**Source records:**
-- ==== Sys2Proof/Machine/Convert.lean ====
section
/-! DEFINITION. Convert: conversions between formats, packing, block scales and BQ8 (06 R158-R166; 11 R250-R254). -/

namespace Sys2Proof.Machine

/-! ## Scalar conversions -/

/-- The form of a narrow destination: how it answers NaN, infinity and overflow (R158). -/
inductive Narrow where
  | ieee
  | e4
  | e2
deriving DecidableEq, Repr

/-- FP32 to a narrow format (R158). -/
def toNarrow (k : Narrow) (f : Fmt) (rm : Nat) (sat : Bool) (v : FVal) : FOut :=
  match v with
  | .nan g => match k with
    | .ieee => nanOut f g
    | .e4 => { code := 0x7F, fl := flagIf g fNV }
    | .e2 => { code := 0, fl := fNV }
  | .inf s => match k with
    | .ieee => if sat then { code := f.signed s f.maxCode, fl := fSAT } else .clean (f.signed s f.infCode)
    | .e4 => if sat then { code := f.signed s f.maxCode, fl := fSAT } else { code := 0x7F, fl := fNV }
    | .e2 => { code := f.signed s f.maxCode, fl := fSAT }
  | .fin s m e =>
    let r := roundMag f rm s m e false
    if !r.ovf then { code := f.signed s r.code, fl := smallFlags r }
    else match k with
      | .ieee => if sat then { code := f.signed s f.maxCode, fl := fSAT ||| fNX } else deliver f rm s m e false
      | .e4 => if sat then { code := f.signed s f.maxCode, fl := fSAT ||| fNX }
               else { code := if overInf rm s then 0x7F else f.signed s f.maxCode, fl := fOF ||| fNX }
      | .e2 => { code := f.signed s f.maxCode, fl := fSAT ||| fNX }

/-- A finite value or NaN of a narrower format as FP32, exactly; a NaN is the canonical one (R151, R250, R251). -/
def toF32 (v : FVal) : FOut :=
  match v with
  | .nan g => nanOut fp32 g
  | .inf s => .clean (fp32.signed s fp32.infCode)
  | .fin s m e => .clean (fp32.signed s (roundMag fp32 0 s m e false).code)

/-- An integer to FP32 (R159). -/
def intToF32 (rm : Nat) (x : Int) : FOut := deliver fp32 rm (x < 0) x.natAbs 0 false

/-- FP32 to a 32-bit integer of a range (R159). -/
def f32ToInt (rm : Nat) (lo hi : Int) (v : FVal) : FOut :=
  let put := fun (x : Int) => (BitVec.ofInt 32 x).toNat
  match v with
  | .nan _ => { code := 0, fl := fNV }
  | .inf s => { code := put (if s then lo else hi), fl := fNV ||| fSAT }
  | .fin s m e =>
    if 64 ≤ e && m ≠ 0 then { code := put (if s then lo else hi), fl := fNV ||| fSAT }
    else
      let u := unitsAt rm s m e 0 false
      let x : Int := if s then -(u.1 : Int) else u.1
      if x < lo then { code := put lo, fl := fNV ||| fSAT }
      else if hi < x then { code := put hi, fl := fNV ||| fSAT }
      else { code := put x, fl := flagIf (!u.2) fNX }

/-- FP32 to E8M0 (R160). -/
def f32ToE8m0 (rm : Nat) (sat : Bool) (v : FVal) : FOut :=
  match v with
  | .nan g => { code := 0xFF, fl := flagIf g fNV }
  | .inf _ => { code := 0xFF, fl := fNV }
  | .fin _ m e =>
    if m = 0 then { code := 0, fl := fUF ||| fNX }
    else
      let k := Nat.log2 m
      let up : Bool := (rm = 0 && 3 * 2 ^ k ≤ 2 * m) || (rm = 3 && m ≠ 2 ^ k)
      let p : Int := (k : Int) + e + (if up then 1 else 0)
      if 127 < p then (if sat then { code := 0xFE, fl := fSAT ||| fNX } else { code := 0xFF, fl := fOF ||| fNX })
      else if p < -127 then { code := 0, fl := fUF ||| fNX }
      else { code := (p + 127).toNat, fl := flagIf (m ≠ 2 ^ k) fNX }

/-- E8M0 to FP32 (R160). -/
def e8m0ToF32 (v : Nat) : FOut :=
  if v = 0xFF then .clean fp32.nanCode else .clean (roundMag fp32 0 false 1 ((v : Int) - 127) false).code

/-- The value of an S24 code, none for poison and reserved codes (R161). -/
def s24Val (v : Nat) : Option FVal :=
  let be := bitsOf v 16 8
  if be = 255 then none else some (finOf s24 false be (bitsOf v 0 16))

/-- S24 to FP32 (R162). -/
def s24ToF32 (v : Nat) : FOut :=
  match s24Val v with
  | none => { code := fp32.nanCode, fl := fPSN }
  | some x => toF32 x

/-- Poison (R161). -/
def s24Poison : Nat := 0xFFFFFF

/-- FP32 to S24 (R162). -/
def f32ToS24 (rm : Nat) (v : FVal) : FOut :=
  match v with
  | .nan _ => { code := s24Poison, fl := fNV }
  | .inf _ => { code := s24Poison, fl := fNV }
  | .fin s m e =>
    if m = 0 then .clean 0
    else if s then { code := s24Poison, fl := fNV }
    else
      let r := roundMag s24 rm false m e false
      if r.ovf then { code := s24.maxCode, fl := fOF ||| fNX ||| fSAT } else { code := r.code, fl := smallFlags r }

/-- A conversion of two sources into halves (R250). -/
def cvtPair (f : Fmt) (rm : Nat) (sat : Bool) (a b : Word) : LaneOut :=
  packHalves (toNarrow .ieee f rm sat (f32 a)) (toNarrow .ieee f rm sat (f32 b))

/-- CVT (R250). -/
def laneCvt (i : Iss) (op : Op) (l : Nat) : LaneOut :=
  let a := i.a op l
  let rm := op.o.rm.toNat
  let sat := op.o.sc.toNat = 1
  match op.o.f.toNat with
  | 0 => (intToF32 rm a.toInt).lane
  | 1 => (intToF32 rm a.toNat).lane
  | 2 => (f32ToInt rm (-2147483648) 2147483647 (f32 a)).lane
  | 3 => (f32ToInt rm 0 4294967295 (f32 a)).lane
  | 4 => (toF32 (halfVal bf16 a 0)).lane
  | 5 => (toNarrow .ieee bf16 rm sat (f32 a)).lane
  | 6 => (toF32 (halfVal fp16 a 0)).lane
  | 7 => (toNarrow .ieee fp16 rm sat (f32 a)).lane
  | 8 => (s24ToF32 (bitsOf a.toNat 0 24)).lane
  | 9 => (f32ToS24 rm (f32 a)).lane
  | 10 => cvtPair bf16 rm sat a (i.bv op l)
  | 11 => cvtPair fp16 rm sat a (i.bv op l)
  | 12 => (e8m0ToF32 (bitsOf a.toNat 0 8)).lane
  | _ => (f32ToE8m0 rm sat (f32 a)).lane

/-! ## Packing (R251) -/

/-- The lanes of a group that execute. -/
def Iss.inGroup (i : Iss) (g n l : Nat) : Bool := l / n = g && hasLane i.ex l

/-- A word built from the elements of a lane's group: `n` elements of `w` bits, 0 for lanes that do not execute. -/
def packGroup (i : Iss) (n w l : Nat) (el : Nat → FOut) : Word :=
  BitVec.ofNat 32 ((List.range n).foldl (fun v j =>
    let k := l / n * n + j
    if hasLane i.ex k then v + (el k).code * 2 ^ (w * j) else v) 0)

/-- The element PACK8 makes of a lane: minor 0 E4M3, 1 E5M2. -/
def pack8Elem (i : Iss) (op : Op) (l : Nat) : FOut :=
  let sat := op.o.sc.toNat = 1
  if op.o.f.toNat = 0 then toNarrow .e4 e4m3 op.o.rm.toNat sat (f32 (i.a op l))
  else toNarrow .ieee e5m2 op.o.rm.toNat sat (f32 (i.a op l))

/-- PACK8 (R251). -/
def lanePack8 (i : Iss) (op : Op) (l : Nat) : LaneOut :=
  .flagged (packGroup i 4 8 l (pack8Elem i op)) (pack8Elem i op l).fl

/-- The element PACK4 makes of a lane. -/
def pack4Elem (i : Iss) (op : Op) (l : Nat) : FOut := toNarrow .e2 e2m1 op.o.rm.toNat true (f32 (i.a op l))

/-- PACK4 (R251). -/
def lanePack4 (i : Iss) (op : Op) (l : Nat) : LaneOut :=
  .flagged (packGroup i 8 4 l (pack4Elem i op)) (pack4Elem i op l).fl

/-- UNPK8: minor 2 E4M3, 3 E5M2 (R251). -/
def laneUnpk8 (i : Iss) (op : Op) (l : Nat) : LaneOut :=
  let v := bitsOf (i.a op l).toNat (8 * (l % 4)) 8
  (toF32 (if op.o.f.toNat = 2 then decodeE4m3 v else decodeIeee e5m2 v)).lane

/-- UNPK4 (R251). -/
def laneUnpk4 (i : Iss) (op : Op) (l : Nat) : LaneOut :=
  (toF32 (decodeE2m1 (bitsOf (i.a op l).toNat (4 * (l % 8)) 4))).lane

/-! ## Block scales -/

/-- A value has no finite magnitude. -/
def FVal.special (v : FVal) : Bool :=
  match v with
  | .fin _ _ _ => false
  | _ => true

/-- The greater of two magnitudes, as significand and exponent. -/
def maxMag (a b : Nat × Int) : Nat × Int :=
  if a.1 = 0 then b
  else if b.1 = 0 then a
  else
    let q := min a.2 b.2
    if a.1 * 2 ^ (a.2 - q).toNat < b.1 * 2 ^ (b.2 - q).toNat then b else a

/-- The magnitude of a finite value. -/
def FVal.mag (v : FVal) : Nat × Int :=
  match v with
  | .fin _ m e => (m, e)
  | _ => (0, 0)

/-- The values the executing lanes of a lane's group hold. -/
def groupVals (i : Iss) (op : Op) (n l : Nat) : List FVal :=
  (i.lanes.filter (fun k => k / n = l / n)).map (fun k => f32 (i.a op k))

/-- An MX scale of a group's values for a format of exponent emax; under .ru the logarithm is rounded up (R163, R252). -/
def mxScale (emax : Int) (up : Bool) (vs : List FVal) : Nat :=
  if vs.any FVal.special then 0xFF
  else
    let a := vs.foldl (fun m v => maxMag m v.mag) (0, 0)
    if a.1 = 0 then 0x7F
    else
      let k := Nat.log2 a.1
      let g : Int := (k : Int) + a.2 + (if up && a.1 ≠ 2 ^ k then 1 else 0)
      let s := g - emax + 127
      if s < 0 then 0 else if 254 < s then 254 else s.toNat

/-- MXSCAL (R252). -/
def laneMxscal (i : Iss) (op : Op) (l : Nat) : LaneOut :=
  let vs := groupVals i op 32 l
  let up := op.o.rm.toNat = 3
  .flagged (BitVec.ofNat 32 (mxScale 2 up vs * 65536 + mxScale 15 up vs * 256 + mxScale 8 up vs))
    (flagIf (f32 (i.a op l)).special fNV)

/-! ## BQ8 (R165, R166, R253) -/

/-- A magnitude divided by a number, truncated to many bits, with whether it is inexact. -/
def divMag (a : Nat × Int) (d : Nat) : Nat × Int × Bool :=
  (a.1 * 2 ^ 80 / d, a.2 - 80, a.1 * 2 ^ 80 % d ≠ 0)

/-- The S24 code nearest a magnitude, ties to even, with no flag (R166). -/
def nearestS24 (m : Nat) (e : Int) (sticky : Bool) : Nat :=
  let r := roundMag s24 0 false m e sticky
  if r.ovf then s24.maxCode else r.code

/-- The scale of a BQ8.lin group: amax / 127. -/
def bqLinScale (vs : List FVal) : Nat :=
  if vs.any FVal.special then s24Poison
  else
    let d := divMag (vs.foldl (fun m v => maxMag m v.mag) (0, 0)) 127
    nearestS24 d.1 d.2.1 d.2.2

/-- A .root input: a negative one counts as zero (R166). -/
def rootMag (v : FVal) : Nat × Int :=
  match v with
  | .fin s m e => if s then (0, 0) else (m, e)
  | _ => (0, 0)

/-- The scale of a BQ8.root group: the square root of the greatest, over 255. -/
def bqRootScale (vs : List FVal) : Nat :=
  if vs.any FVal.special then s24Poison
  else
    let a := vs.foldl (fun m v => maxMag m (rootMag v)) (0, 0)
    if a.1 = 0 then 0
    else
      let r := sqrtMag a.1 a.2
      let d := divMag (r.1, r.2.1) 255
      nearestS24 d.1 d.2.1 (d.2.2 || !r.2.2)

/-- A negative non-zero finite value. -/
def FVal.negative (v : FVal) : Bool :=
  match v with
  | .fin s m _ => s && m ≠ 0
  | _ => false

/-- BQSCAL: minor 0 .lin, 1 .root (R253). -/
def laneBqscal (i : Iss) (op : Op) (l : Nat) : LaneOut :=
  let vs := groupVals i op 64 l
  let x := f32 (i.a op l)
  if op.o.f.toNat = 0 then .flagged (BitVec.ofNat 32 (bqLinScale vs)) (flagIf x.special fNV)
  else .flagged (BitVec.ofNat 32 (bqRootScale vs)) (flagIf (x.special || x.negative) fNV)

/-- The integer nearest a quotient of naturals, ties to even. -/
def nearestQuot (p q : Nat) : Nat :=
  let n := p / q
  let r := p % q
  if q < 2 * r || (2 * r = q && n % 2 = 1) then n + 1 else n

/-- The integer nearest the square root of a quotient of naturals, ties to even. -/
def nearestRoot (p q : Nat) : Nat :=
  let n := isqrt (p / q)
  let t := (2 * n + 1) * (2 * n + 1) * q
  if t < 4 * p || (4 * p = t && n % 2 = 1) then n + 1 else n

/-- Two magnitudes as naturals over one unit. -/
def commonUnit (a b : Nat × Int) : Nat × Nat :=
  let q := min a.2 b.2
  (a.1 * 2 ^ (a.2 - q).toNat, b.1 * 2 ^ (b.2 - q).toNat)

/-- The BQ8.lin code of a value under a scale (R166, R253). -/
def bqEncLin (v : FVal) (s : Nat × Int) : FOut :=
  match v with
  | .fin g m e =>
    let u := commonUnit (m, e) s
    let n := nearestQuot u.1 u.2
    let c := min n 127
    { code := (BitVec.ofInt 8 (if g then -(c : Int) else c)).toNat, fl := flagIf (127 < n) fSAT }
  | _ => { code := 0, fl := fNV }

/-- The BQ8.root code of a value under a scale. -/
def bqEncRoot (v : FVal) (s : Nat × Int) : FOut :=
  match v with
  | .fin g m e =>
    if g then { code := 0, fl := flagIf (m ≠ 0) fNV }
    else
      let u := commonUnit (m, e) (s.1 * s.1, 2 * s.2)
      let n := nearestRoot u.1 u.2
      { code := min n 255, fl := flagIf (255 < n) fSAT }
  | _ => { code := 0, fl := fNV }

/-- BQENC: minor 2 .lin, 3 .root; a zero, poison or reserved scale writes code 0 and raises nothing (R253). -/
def laneBqenc (i : Iss) (op : Op) (l : Nat) : LaneOut :=
  match s24Val (bitsOf (i.bv op l).toNat 0 24) with
  | none => .word 0
  | some v =>
    if v.isZero then .word 0
    else if op.o.f.toNat = 2 then (bqEncLin (f32 (i.a op l)) v.mag).lane
    else (bqEncRoot (f32 (i.a op l)) v.mag).lane

/-- Flags without UF and NX (R253). -/
def dropSmall (r : FOut) : FOut := { r with fl := r.fl &&& ~~~(fUF ||| fNX) }

/-- A BQ8 code decoded under a scale (R166). -/
def bqDec (root : Bool) (code : Nat) (s : Nat × Int) : FOut :=
  if root then
    let t := deliver fp32 0 false (code * s.1) s.2 false
    let v := decodeIeee fp32 t.code
    let r := fMul fp32 0 v v
    { r with fl := r.fl ||| t.fl }
  else
    let c : Int := if code = 128 then -127 else (BitVec.ofNat 8 code).toInt
    deliver fp32 0 (c < 0 && s.1 ≠ 0) (c.natAbs * s.1) s.2 false

/-- BQDEC: minor 4 .lin, 5 .root (R253). -/
def laneBqdec (i : Iss) (op : Op) (l : Nat) : LaneOut :=
  match s24Val (bitsOf (i.bv op l).toNat 0 24) with
  | none => .flagged (BitVec.ofNat 32 fp32.nanCode) fPSN
  | some v => (dropSmall (bqDec (op.o.f.toNat = 5) (bitsOf (i.a op l).toNat 0 8) v.mag)).lane

/-! ## The instructions -/

/-- CVT_W32 (R250). -/
def execCvtW32 (o : WOps) (s : State) : Out := laneOp (opW 0x40 o) s laneCvt

/-- CVT_L64 (R250). -/
def execCvtL64 (o : LOps) (s : State) : Out := laneOp (opL 0x40 o) s laneCvt

/-- PACK8_W32 (R251). -/
def execPack8W32 (o : WOps) (s : State) : Out := laneOp (opW 0x41 o) s lanePack8

/-- PACK8_L64 (R251). -/
def execPack8L64 (o : LOps) (s : State) : Out := laneOp (opL 0x41 o) s lanePack8

/-- UNPK8_W32 (R251). -/
def execUnpk8W32 (o : WOps) (s : State) : Out := laneOp (opW 0x41 o) s laneUnpk8

/-- UNPK8_L64 (R251). -/
def execUnpk8L64 (o : LOps) (s : State) : Out := laneOp (opL 0x41 o) s laneUnpk8

/-- PACK4_W32 (R251). -/
def execPack4W32 (o : WOps) (s : State) : Out := laneOp (opW 0x42 o) s lanePack4

/-- PACK4_L64 (R251). -/
def execPack4L64 (o : LOps) (s : State) : Out := laneOp (opL 0x42 o) s lanePack4

/-- UNPK4_W32 (R251). -/
def execUnpk4W32 (o : WOps) (s : State) : Out := laneOp (opW 0x42 o) s laneUnpk4

/-- UNPK4_L64 (R251). -/
def execUnpk4L64 (o : LOps) (s : State) : Out := laneOp (opL 0x42 o) s laneUnpk4

/-- BQSCAL_W32 (R253). -/
def execBqscalW32 (o : WOps) (s : State) : Out := laneOp (opW 0x43 o) s laneBqscal

/-- BQSCAL_L64 (R253). -/
def execBqscalL64 (o : LOps) (s : State) : Out := laneOp (opL 0x43 o) s laneBqscal

/-- BQENC_W32 (R253). -/
def execBqencW32 (o : WOps) (s : State) : Out := laneOp (opW 0x43 o) s laneBqenc

/-- BQENC_L64 (R253). -/
def execBqencL64 (o : LOps) (s : State) : Out := laneOp (opL 0x43 o) s laneBqenc

/-- BQDEC_W32 (R253). -/
def execBqdecW32 (o : WOps) (s : State) : Out := laneOp (opW 0x43 o) s laneBqdec

/-- BQDEC_L64 (R253). -/
def execBqdecL64 (o : LOps) (s : State) : Out := laneOp (opL 0x43 o) s laneBqdec

/-- MXSCAL_W32 (R252). -/
def execMxscalW32 (o : WOps) (s : State) : Out := laneOp (opW 0x44 o) s laneMxscal

/-- MXSCAL_L64 (R252). -/
def execMxscalL64 (o : LOps) (s : State) : Out := laneOp (opL 0x44 o) s laneMxscal

end Sys2Proof.Machine
end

**Exercise aim:**
Only one stretch of the records above is wanted: the lines between the one holding "if vs.any FVal.special then 0xFF" and the one holding "R166, R253) -/", inclusive, reproduced exactly.

**Exercise solution:**
  if vs.any FVal.special then 0xFF
  else
    let a := vs.foldl (fun m v => maxMag m v.mag) (0, 0)
    if a.1 = 0 then 0x7F
    else
      let k := Nat.log2 a.1
      let g : Int := (k : Int) + a.2 + (if up && a.1 ≠ 2 ^ k then 1 else 0)
      let s := g - emax + 127
      if s < 0 then 0 else if 254 < s then 254 else s.toNat

/-- MXSCAL (R252). -/
def laneMxscal (i : Iss) (op : Op) (l : Nat) : LaneOut :=
  let vs := groupVals i op 32 l
  let up := op.o.rm.toNat = 3
  .flagged (BitVec.ofNat 32 (mxScale 2 up vs * 65536 + mxScale 15 up vs * 256 + mxScale 8 up vs))
    (flagIf (f32 (i.a op l)).special fNV)

/-! ## BQ8 (R165, R166, R253) -/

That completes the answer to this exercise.